Segment Open

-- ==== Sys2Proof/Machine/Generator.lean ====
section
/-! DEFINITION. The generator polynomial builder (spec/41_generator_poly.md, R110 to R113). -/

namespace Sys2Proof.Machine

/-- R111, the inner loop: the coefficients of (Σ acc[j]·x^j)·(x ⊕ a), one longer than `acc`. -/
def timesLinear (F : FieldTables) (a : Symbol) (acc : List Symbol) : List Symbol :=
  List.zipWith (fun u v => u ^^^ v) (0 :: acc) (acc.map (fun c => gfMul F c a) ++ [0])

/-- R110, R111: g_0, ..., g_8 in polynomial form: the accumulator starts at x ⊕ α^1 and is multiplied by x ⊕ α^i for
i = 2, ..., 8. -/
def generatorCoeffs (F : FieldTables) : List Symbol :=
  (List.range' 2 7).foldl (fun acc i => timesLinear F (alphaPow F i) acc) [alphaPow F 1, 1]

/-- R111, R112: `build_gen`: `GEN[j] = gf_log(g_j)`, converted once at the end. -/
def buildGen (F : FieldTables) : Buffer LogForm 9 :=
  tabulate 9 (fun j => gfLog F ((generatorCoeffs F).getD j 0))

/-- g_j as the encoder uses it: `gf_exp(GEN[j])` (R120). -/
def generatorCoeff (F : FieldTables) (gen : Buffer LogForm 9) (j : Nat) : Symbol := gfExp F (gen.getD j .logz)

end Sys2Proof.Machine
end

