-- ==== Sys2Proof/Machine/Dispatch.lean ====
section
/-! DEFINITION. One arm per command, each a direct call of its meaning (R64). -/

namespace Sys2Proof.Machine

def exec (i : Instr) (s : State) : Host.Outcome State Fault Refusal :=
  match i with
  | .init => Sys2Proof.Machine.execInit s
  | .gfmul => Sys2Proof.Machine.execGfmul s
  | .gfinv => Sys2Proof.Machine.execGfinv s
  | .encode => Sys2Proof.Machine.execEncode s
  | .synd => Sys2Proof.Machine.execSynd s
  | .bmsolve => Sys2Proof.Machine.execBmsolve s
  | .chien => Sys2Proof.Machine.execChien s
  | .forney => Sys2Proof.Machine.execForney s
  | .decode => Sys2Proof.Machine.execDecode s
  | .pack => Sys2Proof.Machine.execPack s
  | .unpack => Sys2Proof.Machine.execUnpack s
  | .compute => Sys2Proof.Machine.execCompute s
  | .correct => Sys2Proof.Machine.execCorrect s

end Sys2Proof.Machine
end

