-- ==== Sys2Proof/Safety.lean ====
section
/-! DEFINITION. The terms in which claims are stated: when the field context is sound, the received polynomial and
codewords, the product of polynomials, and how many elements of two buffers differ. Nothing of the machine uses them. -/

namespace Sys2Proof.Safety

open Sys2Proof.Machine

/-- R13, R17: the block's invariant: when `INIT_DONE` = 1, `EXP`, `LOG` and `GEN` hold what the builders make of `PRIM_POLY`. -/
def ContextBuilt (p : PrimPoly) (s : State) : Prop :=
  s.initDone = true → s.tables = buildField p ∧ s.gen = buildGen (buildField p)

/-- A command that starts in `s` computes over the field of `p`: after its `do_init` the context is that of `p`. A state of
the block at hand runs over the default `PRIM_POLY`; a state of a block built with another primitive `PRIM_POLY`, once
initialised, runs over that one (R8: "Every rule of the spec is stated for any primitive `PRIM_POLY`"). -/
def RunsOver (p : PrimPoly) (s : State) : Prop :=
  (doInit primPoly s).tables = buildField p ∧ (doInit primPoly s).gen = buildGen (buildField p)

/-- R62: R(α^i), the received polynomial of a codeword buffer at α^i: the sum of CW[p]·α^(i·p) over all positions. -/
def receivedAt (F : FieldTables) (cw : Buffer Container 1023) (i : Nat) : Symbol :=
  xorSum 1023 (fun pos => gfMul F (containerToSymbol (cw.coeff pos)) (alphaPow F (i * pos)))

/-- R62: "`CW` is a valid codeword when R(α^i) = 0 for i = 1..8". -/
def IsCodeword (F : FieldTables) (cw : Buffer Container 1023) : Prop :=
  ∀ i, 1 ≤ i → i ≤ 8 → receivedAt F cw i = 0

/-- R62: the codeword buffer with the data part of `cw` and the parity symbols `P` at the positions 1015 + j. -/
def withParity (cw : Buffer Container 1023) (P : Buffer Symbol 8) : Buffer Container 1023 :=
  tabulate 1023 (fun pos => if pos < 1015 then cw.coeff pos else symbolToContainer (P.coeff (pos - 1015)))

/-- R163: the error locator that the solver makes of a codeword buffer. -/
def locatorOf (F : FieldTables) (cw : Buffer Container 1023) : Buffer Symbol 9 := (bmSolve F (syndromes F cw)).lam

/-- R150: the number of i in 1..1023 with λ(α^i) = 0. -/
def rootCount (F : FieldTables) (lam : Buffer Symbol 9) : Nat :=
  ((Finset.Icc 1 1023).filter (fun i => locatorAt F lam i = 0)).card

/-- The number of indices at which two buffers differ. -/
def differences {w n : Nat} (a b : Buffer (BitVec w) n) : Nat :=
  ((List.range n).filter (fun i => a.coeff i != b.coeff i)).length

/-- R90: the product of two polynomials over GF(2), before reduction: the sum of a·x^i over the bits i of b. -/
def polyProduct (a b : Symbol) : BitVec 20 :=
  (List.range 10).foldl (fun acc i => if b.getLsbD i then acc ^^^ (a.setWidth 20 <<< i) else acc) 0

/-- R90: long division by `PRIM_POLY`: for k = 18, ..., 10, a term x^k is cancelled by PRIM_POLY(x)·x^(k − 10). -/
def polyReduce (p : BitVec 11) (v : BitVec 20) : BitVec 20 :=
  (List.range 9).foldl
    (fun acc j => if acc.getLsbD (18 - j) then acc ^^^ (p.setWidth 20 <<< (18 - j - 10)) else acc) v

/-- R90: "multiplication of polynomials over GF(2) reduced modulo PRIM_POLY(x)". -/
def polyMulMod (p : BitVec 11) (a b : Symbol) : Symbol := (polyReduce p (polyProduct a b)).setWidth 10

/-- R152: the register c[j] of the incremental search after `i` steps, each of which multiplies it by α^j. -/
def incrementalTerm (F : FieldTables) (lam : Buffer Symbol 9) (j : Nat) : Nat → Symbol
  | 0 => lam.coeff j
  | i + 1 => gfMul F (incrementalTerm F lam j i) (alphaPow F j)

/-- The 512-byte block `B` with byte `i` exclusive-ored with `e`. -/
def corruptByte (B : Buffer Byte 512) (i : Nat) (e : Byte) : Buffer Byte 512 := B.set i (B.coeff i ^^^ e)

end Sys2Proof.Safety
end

Segment Closed

◆ EXERCISE DESCRIPTION
Return the span of lines in the data above that opens at the line with "def polyProduct (a" and closes at the line with "The 512-byte block", exactly, ends included, nothing else.

◆ SOLUTION TO THE PROBLEM
def polyProduct (a b : Symbol) : BitVec 20 :=
  (List.range 10).foldl (fun acc i => if b.getLsbD i then acc ^^^ (a.setWidth 20 <<< i) else acc) 0

/-- R90: long division by `PRIM_POLY`: for k = 18, ..., 10, a term x^k is cancelled by PRIM_POLY(x)·x^(k − 10). -/
def polyReduce (p : BitVec 11) (v : BitVec 20) : BitVec 20 :=
  (List.range 9).foldl
    (fun acc j => if acc.getLsbD (18 - j) then acc ^^^ (p.setWidth 20 <<< (18 - j - 10)) else acc) v

/-- R90: "multiplication of polynomials over GF(2) reduced modulo PRIM_POLY(x)". -/
def polyMulMod (p : BitVec 11) (a b : Symbol) : Symbol := (polyReduce p (polyProduct a b)).setWidth 10

/-- R152: the register c[j] of the incremental search after `i` steps, each of which multiplies it by α^j. -/
def incrementalTerm (F : FieldTables) (lam : Buffer Symbol 9) (j : Nat) : Nat → Symbol
  | 0 => lam.coeff j
  | i + 1 => gfMul F (incrementalTerm F lam j i) (alphaPow F j)

/-- The 512-byte block `B` with byte `i` exclusive-ored with `e`. -/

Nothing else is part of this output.